Furthermore, Whipper demonstrated his dedication to the notion of moral reform via the creation of the American Moral Reform Society. In 1835 he attended the annual convention of the Improvement of Free People of Color. He urged delegates to adopt a resolution, which ended the usage of the word "colored".[7] Because of his persistence, the delegates decided to organize a society that would have no racial boundaries. The convention gave birth to the American Moral Reform Society, and gave Whipper credit as a founding father. The American Moral Reform Society attempted to promote general aims such as educating blacks, establishing a black press, and printing histories of the blacks.[8]
Family
BLACK SOCIAL HISTORY |
William Whipper married the sister of his business partner Stephen Smith, Harriet Smith (1818-1906) of Columbia, Pennsylvania. A daughter, born in 1837, appears to have died in infancy.[9]
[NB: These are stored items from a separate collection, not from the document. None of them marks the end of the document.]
/-! ### HostTables -/

theorem setQp_same : ∀ q x s, Same 524288 s (setQp q x s) := by
  intro q x s
  unfold setQp
  try dsimp only
  repeat' (first
    | with_reducible exact Same.rfl' _
    | ((with_reducible refine ((Same.setHost _ _ ?_ ?_).mono (by decide)).after ?_); rfl; rfl))
theorem setHq_same : ∀ q x s, Same 524288 s (setHq q x s) := by
  intro q x s
  unfold setHq
  try dsimp only
  repeat' (first
    | with_reducible exact Same.rfl' _
    | ((with_reducible refine ((Same.setHost _ _ ?_ ?_).mono (by decide)).after ?_); rfl; rfl))
theorem modHq_same : ∀ q f s, Same 524288 s (modHq q f s) := by
  intro q f s
  unfold modHq
  try dsimp only
  repeat' (first
    | with_reducible exact Same.rfl' _ | (with_reducible refine ((setHq_same ..).mono (by decide)).after ?_))
theorem setSlot_same : ∀ k x s, Same 524288 s (setSlot k x s) := by
  intro k x s
  unfold setSlot
  try dsimp only
  repeat' (first
    | with_reducible exact Same.rfl' _
    | ((with_reducible refine ((Same.setHost _ _ ?_ ?_).mono (by decide)).after ?_); rfl; rfl))
theorem hostSend_same : ∀ f s, Same 524320 s (hostSend f s) := by
  intro f s
  unfold hostSend
  try dsimp only
  repeat' (first
    | with_reducible exact Same.rfl' _ | (with_reducible refine ((bump48_same ..).mono (by decide)).after ?_)
    | ((with_reducible refine ((Same.setHost _ _ ?_ ?_).mono (by decide)).after ?_); rfl; rfl) | split
    | (with_reducible refine Same.fst (by assumption) ?_))
theorem issueReq_same : ∀ q r s, Same 524320 s (issueReq q r s) := by
  intro q r s
  unfold issueReq
  try dsimp only
  repeat' (first
    | with_reducible exact Same.rfl' _ | (with_reducible refine Same.ite ?_ ?_) | (with_reducible refine Same.iteFst ?_ ?_)
    | (with_reducible refine ((setQp_same ..).mono (by decide)).after ?_)
    | (with_reducible refine ((bump48_same ..).mono (by decide)).after ?_)
    | (with_reducible refine ((hostSend_same ..).mono (by decide)).after ?_) | split)
theorem hostWrite_same : ∀ reg off bytes imm p s, Same 524320 s (hostWrite reg off bytes imm p s).1 := by
  intro reg off bytes imm p s
  unfold hostWrite
  try dsimp only
  repeat' (first
    | with_reducible exact Same.rfl' _ | (with_reducible refine Same.ite ?_ ?_) | (with_reducible refine Same.iteFst ?_ ?_)
    | (with_reducible refine ((issueReq_same ..).mono (by decide)).after ?_) | split
    | (with_reducible refine Same.fst (by assumption) ?_))
theorem hostRead_same : ∀ reg off len p s, Same 524320 s (hostRead reg off len p s).1 := by
  intro reg off len p s
  unfold hostRead
  try dsimp only
  repeat' (first
    | with_reducible exact Same.rfl' _ | (with_reducible refine ((issueReq_same ..).mono (by decide)).after ?_) | split
    | (with_reducible refine Same.fst (by assumption) ?_))
theorem modJob_same : ∀ q pos f s, Same 524288 s (modJob q pos f s) := by
  intro q pos f s
  unfold modJob
  try dsimp only
  repeat' (first
    | with_reducible exact Same.rfl' _ | (with_reducible refine Same.ite ?_ ?_) | (with_reducible refine Same.iteFst ?_ ?_)
    | (with_reducible refine ((modHq_same ..).mono (by decide)).after ?_) | split)

/-! ### Wire -/

theorem sendBoot_same : ∀ n dst kind m s, Same 526370 s (sendBoot n dst kind m s) := by
  intro n dst kind m s
  unfold sendBoot
  try dsimp only
  repeat' (first
    | with_reducible exact Same.rfl' _ | (with_reducible refine Same.ite ?_ ?_) | (with_reducible refine Same.iteFst ?_ ?_)
    | (with_reducible refine ((hostSend_same ..).mono (by decide)).after ?_)
    | (with_reducible refine ((drawn_same ..).mono (by decide)).after ?_)
    | (with_reducible refine ((Same.setPath _ _).mono (by decide)).after ?_) | split)
theorem endSlot_same : ∀ k p s, Same 524320 s (endSlot k p s) := by
  intro k p s
  unfold endSlot
  try dsimp only
  repeat' (first
    | with_reducible exact Same.rfl' _ | (with_reducible refine Same.ite ?_ ?_) | (with_reducible refine Same.iteFst ?_ ?_)
    | (with_reducible refine ((setSlot_same ..).mono (by decide)).after ?_)
    | (with_reducible refine ((hostWrite_same ..).mono (by decide)).after ?_) | split)
theorem endMessageJob_same : ∀ p s, Same 524320 s (endMessageJob p s) := by
  intro p s
  unfold endMessageJob
  try dsimp only
  repeat' (first
    | with_reducible exact Same.rfl' _ | (with_reducible refine Same.ite ?_ ?_) | (with_reducible refine Same.iteFst ?_ ?_)
    | (with_reducible refine ((hostWrite_same ..).mono (by decide)).after ?_)
    | (with_reducible refine ((modJob_same ..).mono (by decide)).after ?_) | split
    | (with_reducible refine Same.fst (by assumption) ?_))
theorem deliver_same : ∀ p s, Same 526370 s (deliver p s) := by
  intro p s
  unfold deliver
  try dsimp only
  repeat' (first
    | with_reducible exact Same.rfl' _ | (with_reducible refine ((endMessageJob_same ..).mono (by decide)).after ?_)
    | (with_reducible refine ((endSlot_same ..).mono (by decide)).after ?_)
    | (with_reducible refine ((sendBoot_same ..).mono (by decide)).after ?_) | split
    | (with_reducible refine Same.fst (by assumption) ?_))

/-! ### Ops -/

theorem setUnit_same : ∀ u r s, Same 4 s (setUnit u r s) := by
  intro u r s
  unfold setUnit
  try dsimp only
  repeat' (first
    | with_reducible exact Same.rfl' _ | (with_reducible refine Same.ite ?_ ?_) | (with_reducible refine Same.iteFst ?_ ?_)
    | ((with_reducible refine ((Same.setSys _ _ ?_).mono (by decide)).after ?_); rfl) | split)
theorem raise_same : ∀ code detail s, Same 16 s (raise code detail s) := by
  intro code detail s
  unfold raise
  try dsimp only
  repeat' (first
    | with_reducible exact Same.rfl' _ | (with_reducible refine ((Same.setToune _ _).mono (by decide)).after ?_))
theorem countMark_same : ∀ key s, Same 4 s (countMark key s) := by
  intro key s
  unfold countMark
  try dsimp only
  repeat' (first
    | with_reducible exact Same.rfl' _ | ((with_reducible refine ((Same.setSys _ _ ?_).mono (by decide)).after ?_); rfl))
theorem raiseOnce_same : ∀ code key detail s, Same 20 s (raiseOnce code key detail s) := by
  intro code key detail s
  unfold raiseOnce
  try dsimp only
  repeat' (first
    | with_reducible exact Same.rfl' _ | (with_reducible refine Same.ite ?_ ?_) | (with_reducible refine Same.iteFst ?_ ?_)
    | (with_reducible refine ((raise_same ..).mono (by decide)).after ?_)
    | ((with_reducible refine ((Same.setSys _ _ ?_).mono (by decide)).after ?_); rfl) | split)
theorem raiseLimited_same : ∀ code key detail s, Same 20 s (raiseLimited code key detail s) := by
  intro code key detail s
  unfold raiseLimited
  try dsimp only
  repeat' (first
    | with_reducible exact Same.rfl' _ | (with_reducible refine ((raiseOnce_same ..).mono (by decide)).after ?_)
    | (with_reducible refine ((countMark_same ..).mono (by decide)).after ?_))
theorem defer_same : ∀ d s, Same 4 s (defer d s) := by
  intro d s
  unfold defer
  try dsimp only
  repeat' (first
    | with_reducible exact Same.rfl' _ | ((with_reducible refine ((Same.setSys _ _ ?_).mono (by decide)).after ?_); rfl))
theorem setSession_same : ∀ i x s, Same 16 s (setSession i x s) := by
  intro i x s
  unfold setSession
  try dsimp only
  repeat' (first
    | with_reducible exact Same.rfl' _ | (with_reducible refine ((Same.setToune _ _).mono (by decide)).after ?_))
theorem send_same : ∀ p s, Same 526386 s (send p s) := by
  intro p s
  unfold send
  try dsimp only
  repeat' (first
    | with_reducible exact Same.rfl' _ | (with_reducible refine Same.ite ?_ ?_) | (with_reducible refine Same.iteFst ?_ ?_)
    | (with_reducible refine ((deliver_same ..).mono (by decide)).after ?_)
    | (with_reducible refine ((Same.setToune _ _).mono (by decide)).after ?_)
    | (with_reducible refine ((setSession_same ..).mono (by decide)).after ?_) | split)
theorem sendAt_same : ∀ p t' s, Same 526386 s (sendAt p t' s) := by
  intro p t' s
  unfold sendAt
  try dsimp only
  repeat' (first
    | with_reducible exact Same.rfl' _ | (with_reducible refine ((send_same ..).mono (by decide)).after ?_) | split
    | (with_reducible refine Same.fst (by assumption) ?_))
theorem setHandle_same : ∀ i h s, Same 16 s (setHandle i h s) := by
  intro i h s
  unfold setHandle
  try dsimp only
  repeat' (first
    | with_reducible exact Same.rfl' _ | (with_reducible refine ((Same.setToune _ _).mono (by decide)).after ?_))
theorem accepted_same {w : Nat} (op : Nat) (r : Req) (b : Bool) (k : Word → State → State) (hw : Nat.lor 16 w = w)
    (hk : ∀ h s, Same w s (k h s)) (s : State) : Same w s (accepted op r b k s).1 := by
  unfold accepted allocHandle
  cases freeHandle s with
  | none => exact Same.rfl' _
  | some i => exact ((setHandle_same ..).mono hw).trans (hk _ _)
theorem startHandle_same : ∀ h s, Same 16 s (startHandle h s) := by
  intro h s
  unfold startHandle
  try dsimp only
  repeat' (first
    | with_reducible exact Same.rfl' _ | (with_reducible refine ((setHandle_same ..).mono (by decide)).after ?_))
theorem complete_same : ∀ ev h st fields s, Same 16 s (complete ev h st fields s) := by
  intro ev h st fields s
  unfold complete
  try dsimp only
  repeat' (first
    | with_reducible exact Same.rfl' _ | (with_reducible refine ((setHandle_same ..).mono (by decide)).after ?_)
    | (with_reducible refine ((Same.setToune _ _).mono (by decide)).after ?_))
theorem endOp_same : ∀ h st fields s, Same 16 s (endOp h st fields s) := by
  intro h st fields s
  unfold endOp
  try dsimp only
  repeat' (first
    | with_reducible exact Same.rfl' _ | (with_reducible refine ((setHandle_same ..).mono (by decide)).after ?_))
theorem audit_same : ∀ op r rep untrusted s, Same 16 s (audit op r rep untrusted s) := by
  intro op r rep untrusted s
  unfold audit
  try dsimp only
  repeat' (first
    | with_reducible exact Same.rfl' _ | (with_reducible refine Same.ite ?_ ?_) | (with_reducible refine Same.iteFst ?_ ?_)
    | (with_reducible refine ((Same.setToune _ _).mono (by decide)).after ?_) | split)
theorem finish_same : ∀ op r rep untrusted s, Same 526386 s (finish op r rep untrusted s) := by
  intro op r rep untrusted s
  unfold finish
  try dsimp only
  repeat' (first
    | with_reducible exact Same.rfl' _ | (with_reducible refine Same.ite ?_ ?_) | (with_reducible refine Same.iteFst ?_ ?_)
    | (with_reducible refine ((audit_same ..).mono (by decide)).after ?_)
    | (with_reducible refine ((send_same ..).mono (by decide)).after ?_)
    | (with_reducible refine ((setSession_same ..).mono (by decide)).after ?_) | split
    | (with_reducible refine Same.fst (by assumption) ?_))
theorem touch_same : ∀ r s, Same 16 s (touch r s) := by
  intro r s
  unfold touch
  try dsimp only
  repeat' (first
    | with_reducible exact Same.rfl' _ | (with_reducible refine Same.ite ?_ ?_) | (with_reducible refine Same.iteFst ?_ ?_)
    | (with_reducible refine ((setSession_same ..).mono (by decide)).after ?_) | split)
theorem runToune_same {w : Nat} (op : Nat) (body : Req → State → State × Reply) (hw : Nat.lor 526386 w = w)
    (hb : ∀ r s, Same w s (body r s).1) (r : Req) (s : State) : Same w s (runToune op body r s) := by
  unfold runToune
  refine Same.ite (Same.rfl' _) ?_
  extract_lets s1 early
  have h1 : Same w s s1 := ((touch_same ..).mono (v := 526386 ) (by decide)).mono hw
  clear_value s1 early
  split
  · exact (h1.trans (((send_same ..).mono (v := 526386 ) (by decide)).mono hw)).trans
      (((bump48_same ..).mono (v := 526386 ) (by decide)).mono hw)
  · split
    · exact h1.trans (((setSlot_same ..).mono (v := 526386 ) (by decide)).mono hw)
    · exact h1
  · exact h1.trans ((finish_same ..).mono hw)
  · split
    · exact h1.trans ((finish_same ..).mono hw)
    · exact (h1.trans (hb ..)).trans ((finish_same ..).mono hw)
theorem recordFault_same : ∀ c cls inst detail s, Same 276 s (recordFault c cls inst detail s) := by
  intro c cls inst detail s
  unfold recordFault
  try dsimp only
  repeat' (first
    | with_reducible exact Same.rfl' _ | (with_reducible refine Same.ite ?_ ?_) | (with_reducible refine Same.iteFst ?_ ?_)
    | (with_reducible refine ((Same.setZal _ _).mono (by decide)).after ?_)
    | ((with_reducible refine ((Same.setSys _ _ ?_).mono (by decide)).after ?_); rfl)
    | (with_reducible refine ((raise_same ..).mono (by decide)).after ?_)
    | (with_reducible refine (Same.foldl (fun _ _ => ?_) _ _).after ?_)
    | (with_reducible refine (Same.foldlFst (fun _ _ => ?_) _ _).after ?_) | split)
theorem nameUnit_same : ∀ u s, Same 256 s (nameUnit u s) := by
  intro u s
  unfold nameUnit
  try dsimp only
  repeat' (first
    | with_reducible exact Same.rfl' _ | (with_reducible refine Same.ite ?_ ?_) | (with_reducible refine Same.iteFst ?_ ?_)
    | (with_reducible refine ((Same.setZal _ _).mono (by decide)).after ?_) | split)
theorem condOn_same : ∀ c s, Same 256 s (condOn c s) := by
  intro c s
  unfold condOn
  try dsimp only
  repeat' (first
    | with_reducible exact Same.rfl' _ | (with_reducible refine ((Same.setZal _ _).mono (by decide)).after ?_))
theorem settleFaultN_same : ∀ s, Same 256 s (settleFaultN s) := by
  intro s
  unfold settleFaultN
  try dsimp only
  repeat' (first
    | with_reducible exact Same.rfl' _ | (with_reducible refine Same.ite ?_ ?_) | (with_reducible refine Same.iteFst ?_ ?_)
    | (with_reducible refine ((Same.setZal _ _).mono (by decide)).after ?_) | split)
theorem condOff_same : ∀ c s, Same 256 s (condOff c s) := by
  intro c s
  unfold condOff
  try dsimp only
  repeat' (first
    | with_reducible exact Same.rfl' _ | (with_reducible refine ((settleFaultN_same ..).mono (by decide)).after ?_)
    | (with_reducible refine ((Same.setZal _ _).mono (by decide)).after ?_))
theorem clearFaults_same : ∀ m s, Same 256 s (clearFaults m s) := by
  intro m s
  unfold clearFaults
  try dsimp only
  repeat' (first
    | with_reducible exact Same.rfl' _ | (with_reducible refine ((settleFaultN_same ..).mono (by decide)).after ?_)
    | (with_reducible refine ((Same.setZal _ _).mono (by decide)).after ?_))
theorem leaveService_same : ∀ u cause s, Same 4 s (leaveService u cause s) := by
  intro u cause s
  unfold leaveService
  try dsimp only
  repeat' (first
    | with_reducible exact Same.rfl' _ | (with_reducible refine ((defer_same ..).mono (by decide)).after ?_))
He raised a nephew, James Whipper Purnell, as his son. He taught him the lumber business as well as the inner workings of the Underground Railroad. He later became a lumber merchant in Chatham, Ontario, and was also secretary to Martin R. Delany while he was planning his back-to-African expedition. James W. Purnell was also a member of the John Brown convention held in Chatham.[9]
James Whipper Purnell married Julia Ann Shadd, a cousin of Mary Ann Shadd Cary, in 1864. Their son, Dr. William Whipper Purnell, was a practicing physician in Washington, D.C. and later Oakland, California. Dr. Purnell, a graduate of Howard University School of Medicine, served in the United States Army during the Spanish-American War and thePhilippine Insurrection.[10] William Whipper Purnell married Theodora Lee of Chicago, Illinois, granddaughter of John Jones, a tailor, businessman and, before the Civil War, a well known abolitionist. They had one son, Lee Julian Purnell (1896-1983), who was one of the first African Americans to graduate from the Massachusetts Institute of Technology; he took a degree in Electrical Engineering. He later had a successful engineering practice in Washington, D.C. and was the dean of the engineering department atHoward University for 20 years. His son Lee Julian Purnell, Jr. was an electrician and building contractor who, in 1983, survived a 100-foot fall down an elevator shaft at the Forest Glen Station of the D.C. Metro.[11]
African-American educator, author and activist Frances Rollin Whipper was married to Whipper's nephew, attorney William J. Whipper. Actor Leigh Whipper was her son.